Steelers tackle Villanueva: mix up led to anthem flap
PITTSBURGH (AP) Alejandro Villanueva just wanted to get a glimpse of the American flag, the symbol he wore on his military uniform during three tours in Afghanistan before beginning an unlikely journey from Army Ranger to the NFL.
The massive left tackle and West Point graduate has no interest in becoming a symbol in a fight he wants no part of, no matter how it may have looked on Sunday at Soldier Field, when Villanueva found himself standing alone as the flag waved, the national anthem played and his teammates remained covered in darkness in a tunnel behind him.
The optics made it appear as if Villanueva was making a statement about where he stands in the mushrooming political battle that has turned high-profile athletes’ action (or inaction) during the playing of the ”Star Spangled Banner” into a national referendum on patriotism.
Villanueva insists he was not, that saluting the colors had everything to do with miscommunication and nothing to do with him setting himself apart from the organization, the coaches or the players who have helped craft his improbable success story.
”It’s a very embarrassing part on my end,” Villanueva said on Monday. ”When everyone sees images of me standing by myself, everybody thinks the team and the Steelers are not behind me and that is absolutely wrong. It’s quite the opposite.”
The Steelers met as a team on Saturday night to discuss how to handle the anthem following president Donald Trump’s tweets suggesting players who don’t stand for it should be fired.
Coach Mike Tomlin told his players whatever they decided, they needed to do it as a team. When the group couldn’t reach a consensus, they opted to remove themselves from the situation by staying off the field until after the anthem was played.
Villanueva reached out to quarterback Ben Roethlisberger, asking if he could be at the front of the pack. Roethlisberger told Villanueva to meet in the tunnel four minutes before kickoff. Villanueva said he arrived early and walked out far enough to see the flag. He asked a security guard when the anthem would start and was told ”20 seconds.” He turned back toward his teammates in the tunnel when the music began playing.
So Villanueva did what he’s done his entire life: he stopped and put his right hand over his heart even as his mind raced.
”The decision was `Do you walk out of the national anthem and join your teammates?”’ Villanueva said. ”I know that would have looked extremely bad. Or as a team do you start moving halfway through the national anthem? What you can get out of this is that we essentially butchered our plan.”
Leaving the 29-year-old Villanueva and the Steelers in a difficult spot. Roethlisberger and the rest of the 53-man roster was ready to join Villanueva but was slowed by a group of Chicago fans exiting the field. Then the first verse was roaring through the loudspeakers and it was too late.

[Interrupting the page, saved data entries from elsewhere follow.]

/-- The KVSTAT record of a context, in one step (R291). -/
def Die.record (d : Die) (c : Ctx) (f : Nat) : List Byte :=
  let word := fun (w : Int) => leBytes 4 (wrapInt 32 w)
  let onList := fun (p : Nat → Bool) => c.nodes.countP fun n => p n.2.flg
  let recl := fun (page : Nat) => c.reclaimable page
  leBytes 4 c.qp ++ leBytes 4 c.cp ++ leBytes 4 c.h ++ word (wwInt c.ww) ++ leBytes 4 c.rp ++ word (d.accepted c)
    ++ leBytes 4 (onList fun l => decide (1 ≤ l) && decide (l ≤ 4)) ++ leBytes 4 (onList (· == 5))
    ++ leBytes 4 ((List.range (2 ^ c.k)).countP recl) ++ leBytes 4 0
    ++ leBytes 8 ((List.range 64).foldl (fun m i => if recl (f + i) then m + 2 ^ i else m) 0)
    ++ leBytes 1 ((!c.hot).toNat + 2 * c.lends.toNat + 4 * c.borrows.toNat + 8 * c.fwd.isSome.toNat)
    ++ leBytes 1 c.k ++ leBytes 1 c.kmax ++ leBytes 1 c.lw ++ leBytes 1 c.g ++ leBytes 1 c.lc ++ leBytes 10 0

/-! ### The swap image (R142, R295) -/

def Ctx.imageLen (c : Ctx) : Nat :=
  c.headLen + 8 * (slabGranules c.lc c.g c.k + areaGranules c.lw c.g c.kmax)

/-- A swap image: the block, whose layout the spec leaves open and whose fields State holds, the heads, the map entries. R295 gives the size of
the entries' part and no order: the slab's entries stand first, then the area's, both by granule, the model's choice (log entry 16). -/
def Ctx.image (c : Ctx) (free : Nat) : List Byte :=
  (List.range 256).map (fun i => Config.free (free + i) 8) ++ c.headBytes
    ++ (List.range (slabGranules c.lc c.g c.k)).flatMap (fun i => leBytes 8 (Sparse.get c.map i).word)
    ++ (List.range (areaGranules c.lw c.g c.kmax)).flatMap (fun i => leBytes 8 (Sparse.get c.amap i).word)

/-- One key for each interleave of 1 KiB of a context's swap image. -/
def Ctx.imageKeys (c : Ctx) (n : Nat) : List Nat := kibKeys c.swapPages c.swapVa n

/-- The nodes that follow a head: those linked from it, on whatever list it is (R125). -/
def Ctx.chain (c : Ctx) (head : Nat) : List Nat :=
  (((c.inner.map (·.2) ++ c.outer.map (·.2) ++ [c.far, c.never, c.release]).find? (·.contains head)).map fun l =>
    l.dropWhile (· != head)).getD []

/-- A swapped-out context made hot: its wheel heads and its map are what its image holds (R123, R141, R142). -/
def State.fromImage (s : State) (c : Ctx) : Ctx :=
  let word := fun (off : Nat) => leNat (s.bytesIn c.swapPages (c.swapVa + off) 8)
  let ent := fun (i : Nat) => MapEnt.ofWord (word (c.headLen + 8 * i))
  let n := slabGranules c.lc c.g c.k
  { c with hot := true
           inner := Sparse.ofFn (2 * c.w) fun i => c.chain (word (256 + 8 * i))
           outer := Sparse.ofFn c.w fun i => c.chain (word (256 + 16 * c.w + 8 * i))
           map := Sparse.ofFn n ent, amap := Sparse.ofFn (areaGranules c.lw c.g c.kmax) fun i => ent (n + i) }

/-- Swap a context out: its image is written, its map entries are free (R142). -/
def State.swapOut (s : State) (die : Nat) (c : Ctx) (pages : List (Nat × Nat)) (va : Nat) : State :=
  ({ s with freeN := s.freeN + 256 }.writeIn pages va (c.image s.freeN)).updCtx die c.num fun x =>
    { x with hot := false, swapVa := va, swapPages := pages }

/-- Swap a context in. -/
def State.swapBack (s : State) (die : Nat) (c : Ctx) : State := s.updCtx die c.num fun _ => s.fromImage c

/-- The first poisoned address of `n` bytes of a context's image. -/
def State.imagePoison (s : State) (c : Ctx) (n : Nat) : Option FaultInfo := (s.firstPoison c.swapPages c.swapVa n).map poisonAt

/-- The map read again from the page tables, of a growing slab the new one too: borrowed entries stay, lender counts stay (R143). -/
def State.reloadMap (s : State) (c : Ctx) : Ctx :=
  let ent := fun (m : Sparse MapEnt) (base i : Nat) =>
    let old := Sparse.get m i
    if old.brw then old else { s.mapEnt c.ptb (base + 65536 * i) with lend := old.lend }
  { c with map := Sparse.ofFn (slabGranules c.lc c.g c.k) (ent c.map c.slab)
           fwd := c.fwd.map fun f => { f with map := Sparse.ofFn (slabGranules c.lc c.g (c.k + 1)) (ent f.map f.base) }
           amap := s.loadMap c.ptb c.area (areaGranules c.lw c.g c.kmax) }

/-- Apply one command (R132 to R144, R283). A KVW is completed by its own step. -/
def State.applyK (s : State) (die : Nat) (o : KOp) : State :=
  match (s.die die).ctx o.ctx with
  | none => s.finishK die o none
  | some c =>
    let put := fun (x : Ctx) => s.updCtx die c.num fun _ => x
    match o.cmd with
    | .adv q => (put (c.advance q)).finishK die o none
    | .commit p => (put (c.commit p)).finishK die o none
    | .rewind q => (put (c.rewind q)).finishK die o none
    | .renew p g l dst =>
      let (x, st) := c.renew p g l
      (put x).endStatus die o dst st
    | .expire p g dst =>
      let (x, st) := c.expire p g
      (put x).endStatus die o dst st
    | .fork slab area k kmax ptb p dst => s.applyFork die o c slab area k kmax ptb p dst
    | .share src a n dst => s.applyShare die o c src a n dst
    | .free dst =>
      if c.lends then s.endStatus die o dst 1
      else
        (((s.giveBackAll die c.num (c.lenders.map (·.1))).updCtx die c.num fun x =>
          { x.freeNodes with gen := (x.gen + 1) % 256, dead := true }).deliver dst (statusWord 0 0)).keepK die o o.cmd
    | .stat pa f dst =>
      let go := fun (c : Ctx) (s : State) =>
        (s.deliver dst (statusWord 0 0)).keepK die o (.put [(pa / 65536 * 65536, pa / 65536 * 65536)] pa ((s.die die).record c f))
      if c.hot then go c s
      else match s.imagePoison c c.imageLen with
        | some f => (s.deliver dst (statusWord 0 0)).finishK die o (some f)
        | none => s.gateK die o (c.imageKeys c.imageLen) [] fun s => go { s.fromImage c with hot := false } s
    | .smin dst =>
      if c.hot then s.endStatus die o dst 0
      else if mapCapacity < (s.die die).mapUse + c.entries then s.endStatus die o dst 3
      else match s.imagePoison c c.imageLen with
        | some f => (s.deliver dst (statusWord 0 0)).finishK die o (some f)
        | none => s.gateK die o (c.imageKeys c.imageLen) [] fun s => (s.swapBack die c).endStatus die o dst 0
    | .smout pages va dst =>
      if !c.hot then s.endStatus die o dst 0
      else s.gateK die o [] (kibKeys pages va c.imageLen) fun s => (s.swapOut die c pages va).endStatus die o dst 0
    | .sminv dst => (put (s.reloadMap c)).endStatus die o dst 0
    | .grow base dst =>
      let n := slabGranules c.lc c.g (c.k + 1)
      if c.lends then s.endStatus die o dst 1
      else if mapCapacity < (s.die die).mapUse + n then s.endStatus die o dst 3
      else
        let new := s.loadMap c.ptb base n
        let keep := fun (i : Nat) => let e := Sparse.get c.map i; if e.brw then e else Sparse.get new i
        ((put { c with fwd := some { base := base, map := Sparse.ofFn n keep, wm := 0, err := none } }).deliver dst
          (statusWord 0 0)).keepK die o o.cmd
    | .new => s
    | .kvw _ _ _ _ => s
    | .forked _ => s
    | .put _ _ _ => s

”I wish today we would have continued down,” Roethlisberger said. ”I know there would have been a lot of chaos and commotion because the guys behind us wouldn’t know what was going on. There was no division there. That’s just the way it appeared through pictures and cameras and stuff.”
Roethlisberger said the entire team will take the field on Sunday when Pittsburgh plays in Baltimore, though it’s uncertain whether they will present a unified front or have some players protest in some form.
Either way, they will be there alongside Villanueva, who defended his teammates for the surreal scene at Soldier Field, placing the blame on himself.
”The entire team would have been out there with me, even the ones that wanted to take a knee would have been there with me had they known these extremely (difficult) circumstances,” he said.
”Because of that I’ve made Mike Tomlin look bad, and that’s my fault and my fault only. I’ve made my teammates look bad and that’s my fault and my fault only. I also look bad and that’s my fault and my fault only.”
Regardless of the actual intentions of all involved, the combination of Villanueva’s background and the striking image of his No. 78 cutting a singular figure against the Soldier Field grass on a politically charged afternoon across the NFL turned him into an unwitting cause celebrity.
The former undrafted free agent whose professional football career nearly ended shortly after it began when he was cut by Philadelphia in 2014 had the most popular-selling jersey on the league’s website Monday.
On social media, he was hailed as a hero for appearing to take a stance against the growing tide of protests that began when former San Francisco quarterback Colin Kaepernick took a knee during the 2016 season to bring attention to the issues of police brutality and racial injustice.
Villanueva wasn’t doing anything of the sort.
”That’s completely wrong, and every single time I see that picture of me standing by myself, I feel embarrassed to a degree because unintentionally I left my teammates behind,” he said.
”It wasn’t me stepping forward. I never planned to boycott the plan that the Steelers came up with. I just thought there would be some middle ground where I could stand in the tunnel, nobody would see me.”